Quel disegno, viene sottolineato dalla Federazione, è stato ora «smascherato dalla stessa risposta all’Interrogazione del sottosegretario Biondelli: le revoche di provvidenze ai malati oncologici, infatti, sono passate dal 3% del 2009 al 33% del 2012! Quel 7,9% di revoche complessive, dunque, è pertanto al lordo di quanto sarebbe comunque avvenuto per via ordinaria».

Particolarmente interessanti sono anche le riflessioni della FISH su quanto avrebbe realmente ricavato l’INPS da questa gigantesca operazione di controllo. «Lo dice la risposta all’Interrogazione: 352,7 milioni di euro. Lordi, molto lordi! Infatti, per affrontare questa straordinaria mole di lavoro, l’Istituto è dovuto ricorrere anche a medici esterni, con una spesa dichiarata (dal 2009 al 2012) di 101,2 milioni di euro. Il risparmio diventa quindi di 251,5 milioni, ancora lordi, ma che rappresentano esattamente un risparmio dell’1,51% della spesa annua per le provvidenze agli invalidi civili (16,6 miliardi secondo il Bilancio Sociale dell’INPS, un miliardo e mezzo in meno secondo la Corte dei Conti). Da questo “bottino”, vanno poi detratte le spese per il personale interno (che l’INPS non dichiara): altri medici, dirigenti, softwaristi, impiegati amministrativi, spese di struttura, spese di spedizione di 850.000 comunicazioni. Stima prudenziale: altri 70 milioni. Il risparmio scende dunque a 181,5 milioni».
Ma non è finita. «Come correttamente ricorda la risposta in Commissione Affari Sociali della Camer – prosegue infatti la FISH -, il risparmio va inteso al lordo del contenzioso. Tradotto: chi si vede revocare la pensione o l’indennità fa ricorso. Nel 45% dei casi l’INPS soccombe in giudizio ed è obbligato a restituire, con gli interessi, il “maltolto” pagandoci pure le spese legali. Pertanto, molto prudenzialmente è da ritenere che l’INPS (che oltretutto si serve in larga misura di legali esterni, come lamenta la Corte dei Conti) perda in questa operazione almeno altri 70 milioni. Il risparmio scende perciò a 111,5 milioni e questa cifra rappresenta appena lo 0,67% della spesa annuale per pensioni e indennità. Per completezza, l’intera spesa del 2012 per pensioni e indennità è pari all’1,1% del Prodotto Interno Lordo (PIL), una delle percentuali più basse d’Europa (sono dietro di noi solo Malta, Cipro e la Grecia)».

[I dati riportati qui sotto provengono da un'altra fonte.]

/-- The host, which has not made its last access, moves next, out of block reset, and writes `w` to the register at
offset `off` (20_memory R80). -/
def HostWrites (off : Nat) (w : Word) (s : State) : Prop :=
  nextMove s = .host (.write (s.params.baseAddr + off) 4 w) ∧ s.env.rstN = true ∧ s.env.hostEnded = false

/-- The host, which has not made its last access, moves next, out of block reset, and reads the register at offset
`off` (R80). -/
def HostReads (off : Nat) (s : State) : Prop :=
  nextMove s = .host (.read (s.params.baseAddr + off) 4) ∧ s.env.rstN = true ∧ s.env.hostEnded = false

/-- The next move does not drive `rst_n` low. -/
def NoBlockReset (s : State) : Prop := nextMove s ≠ .rst false

/-- `t`'s trace is `s`'s with the events `es` added, all stamped with the time of `s` (20_memory R97). -/
def Adds (es : List Event) (s t : State) : Prop := t.trace = s.trace ++ stamped s.env.now es

/-- The wait of duration `d` begins at the time of `s` (40_wait_service R150). -/
def WaitBegins (d : Nat) (s t : State) : Prop := t.seq.waitStart = s.env.now ∧ t.seq.waitD = d

/-- The registers and inputs that no line step of the bring-up touches. -/
def KeepsRegisters (s t : State) : Prop :=
  t.result = s.result ∧ t.cfg0 = s.cfg0 ∧ t.cfg1 = s.cfg1 ∧ t.status = s.status ∧ t.lastXfer = s.lastXfer ∧
  t.bus = s.bus ∧ t.params = s.params ∧ t.env.now = s.env.now ∧ t.env.sysclkHz = s.env.sysclkHz ∧
  t.env.pinmapOk = s.env.pinmapOk ∧ t.env.rstN = s.env.rstN ∧ t.env.hostEnded = s.env.hostEnded ∧
  t.env.answers = s.env.answers

/-- The frame list and its counters are kept (10_state R38). -/
def KeepsFrameList (s t : State) : Prop :=
  t.seq.opList = s.seq.opList ∧ t.seq.opIdx = s.seq.opIdx ∧ t.seq.attempt = s.seq.attempt ∧
  t.seq.opKind = s.seq.opKind ∧ t.seq.lastRes = s.seq.lastRes

/-- The byte each frame instruction sends (42_command_codec R203 to R212), and the register it requests for the next
frame (R215; that a non-NULL frame requests register 0 is the spec's own decision D19, marked as general knowledge). -/
def frameSpec : Instr → Option (Byte × Req)
  | .null0 => some (0x00#8, .s0)
  | .null1 => some (0x01#8, .s1)
  | .null2 => some (0x02#8, .s2)
  | .null3 => some (0x03#8, .s3)
  | .mask0 p => some (0x20#8 ||| p.setWidth 8, .s0)
  | .mask1 p => some (0x30#8 ||| p.setWidth 8, .s0)
  | .mode p => some (0x40#8 ||| p.setWidth 8, .s0)
  | .clint0 p => some (0x60#8 ||| p.setWidth 8, .s0)
  | .clint1 p => some (0x70#8 ||| p.setWidth 8, .s0)
  | .deadtime p => some (0x80#8 ||| p.setWidth 8, .s0)
  | .nop _ | .init _ | .shutdown _ | .send _ | .readStatus _ _ | .clearFaults _ _ => none

/-- The marker that names status register `k` (10_state R26). -/
def reqNumber (k : Fin 4) : Req :=
  match k with
  | 0 => .s0
  | 1 => .s1
  | 2 => .s2
  | 3 => .s3

/-- The reserved frame bytes, as 30_encoding R117 lists them. -/
def reservedByte (b : Byte) : Bool :=
  let opc := b.toNat / 16
  let pl := b.toNat % 16
  opc == 1 || opc == 5 || decide (9 ≤ opc) || (opc == 0 && decide (4 ≤ pl)) ||
    (opc == 4 && pl / 4 % 2 == 1) || (opc == 8 && decide (2 ≤ pl))

/-- The frames `SEND` allows: NULL0 to NULL3, CLINT0 and CLINT1 (44_host_operations R305). -/
def sendAllowed (b : Byte) : Bool := decide (b.toNat ≤ 0x03) || (decide (0x60 ≤ b.toNat) && decide (b.toNat ≤ 0x7F))

/-- The number a read of STAT returns, field by field (10_state R24). -/
def statNumber (st : Stat) : Nat :=
  (stateCode st.state).toNat + st.busy.toNat * 0x8 + st.cmdLost.toNat * 0x10 + (stateCode st.faultAt).toNat * 0x100 +
    st.cfgStep.toNat * 0x1000 + (reqCode st.prevReq).toNat * 0x10000 + st.snapValid.toNat * 0x100000 +
    st.retries.toNat * 0x1000000

/-- The number a read of each register but STAT returns (10_state R22 to R32). -/
def readNumber (s : State) : Nat → Option Nat
  | 0x00 => some 0
  | 0x08 => some (statusCodeNum s.result).toNat
  | 0x0C => some s.cfg0.toNat
  | 0x10 => some s.cfg1.toNat
  | 0x14 => some (s.status.r0.toNat + s.status.r1.toNat * 0x100 + s.status.r2.toNat * 0x10000 + s.status.r3.toNat * 0x1000000)
  | 0x18 => some (dtEncode s.params.fDtHz (cfgDeadtime s.cfg0).toNat)
  | 0x1C => some (s.lastXfer.tx.toNat + s.lastXfer.rx.toNat * 0x100 + (resCode s.lastXfer.res).toNat * 0x10000 +
      s.lastXfer.valid.toNat * 0x80000)
  | _ => none

/-- Every piece of state at its block-reset value (10_state R44). -/
def ResetFields (t : State) : Prop :=
  t.stat = { state := .poweredOff, busy := false, cmdLost := false, faultAt := .poweredOff, cfgStep := 0#2,
             prevReq := .noReq, snapValid := 0#4, retries := 0#4 } ∧
  t.result = .success ∧
  cfgMask0 t.cfg0 = 0x0#4 ∧ cfgMask1 t.cfg0 = 0x0#4 ∧ cfgLock t.cfg0 = false ∧ cfgFull t.cfg0 = false ∧
  cfgDesatf t.cfg0 = false ∧ cfgCsPol t.cfg0 = false ∧ cfgDeadtime t.cfg0 = 500#16 ∧
  t.cfg1 = 2000000#32 ∧
  t.status = { r0 := 0x00#8, r1 := 0x00#8, r2 := 0x00#8, r3 := 0x00#8 } ∧
  lastXferWord t.lastXfer = 0#32 ∧
  t.lines = { rstAsserted := true, en1 := false, en2 := false, csSel := false, ls := false, hs := false } ∧
  t.seq.spc = .idle ∧ t.seq.opList = [] ∧ t.seq.opIdx = 0 ∧ t.seq.attempt = 0 ∧
  t.seq.opKind = .hostop ∧ t.seq.lastRes = .success

/-- What must move for STATE to go from one state to another (43_bringup_fsm R267). -/
def arcMove (s : State) : PdcState → PdcState → Prop
  | .poweredOff, .resetAsserted => Scheduled .bRstAssert s
  | .resetAsserted, .resetReleased => Scheduled .bRstWait s
  | .resetReleased, .lowSideToggling => Scheduled .bEnWait s
  | .lowSideToggling, .highSideToggling => Scheduled .bLsHold s
  | .highSideToggling, .configuring => Scheduled .bHsHold s
  | .configuring, .active => Scheduled .bDone s
  | .configuring, .faulted => Scheduled .xResult s
  | .active, .faulted => Scheduled .xResult s ∨ (s.stat.busy = false ∧ ∃ w, HostWrites 0x00 w s ∧ w.toNat % 8 = 1)
  | .poweredOff, .faulted => s.stat.busy = false ∧ ∃ w, HostWrites 0x00 w s ∧ w.toNat % 8 = 1
  | .active, .poweredOff | .faulted, .poweredOff =>
    s.stat.busy = false ∧ ∃ w, HostWrites 0x00 w s ∧ (w.toNat % 8 = 1 ∨ w.toNat % 8 = 2)
  | _, _ => False

/-- `n` steps, none where one of them stops. -/
def runSteps : Nat → State → Option State
  | 0, s => some s
  | n + 1, s =>
    match step s with
    | .next t => runSteps n t
    | .fault _ => none
    | .refused _ => none

/-- The moves of a bring-up at its earliest (43_bringup_fsm R253 to R270): `INIT` is written, every wait is given exactly
its duration, and the sequencer takes each step as soon as it may. -/
def bringUpMoves (p : Params) (c : Word) : List Move :=
  [.host (.write p.baseAddr 4 1#32), .seq,
   .advance p.tRstNs, .seq,
   .advance p.tRstToEnNs, .seq,
   .advance p.tEn1ToEn2Ns, .seq,
   .advance p.tEnNs, .seq,
   .advance p.tLsHoldNs, .seq,
   .advance (max p.tHsBaseNs ((cfgDeadtime c).toNat + p.tHsMarginNs)), .seq] ++
  List.replicate 21 .seq ++
  (if cfgDeadtime c = 0#16 then [.seq] else [.advance (p.calFactor * (cfgDeadtime c).toNat), .seq, .seq])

«A fronte di questi numeri fallimentari – conclude la nota -, ci sono i disagi patiti dalle persone invalide, spesso convocate a visita nonostante condizioni di salute gravissime, nonché la conseguente dilatazione dei tempi medi necessari per il riconoscimento delle prestazioni. In tal senso, la Corte dei Conti segnala, nel suo più recente controllo ispettivo, che gli invalidi attendono mediamente 299 giorni dalla data della domanda, i ciechi 338 e peggio ancora va ai sordi (399)».

«Ci auguriamo – è il duro commento di Vincenzo Falabella, presidente della FISH – che gli organi di informazione ci aiutino a smantellare quello che appare in tutta evidenza un odioso pregiudizio, alimentato per anni. È quasi superfluo invocare il diritto di rettifica. Al Parlamento, invece, caldeggiamo una riflessione profonda: la Legge di stabilità per il 2013 (Legge 228/12) aveva previsto ulteriori 450.000 controlli da effettuarsi entro il 2015. Si fermi questo sperpero e si approfitti per ripensare in modo efficace e inclusivo a nuovi criteri di accertamento della disabilità». (S.B.)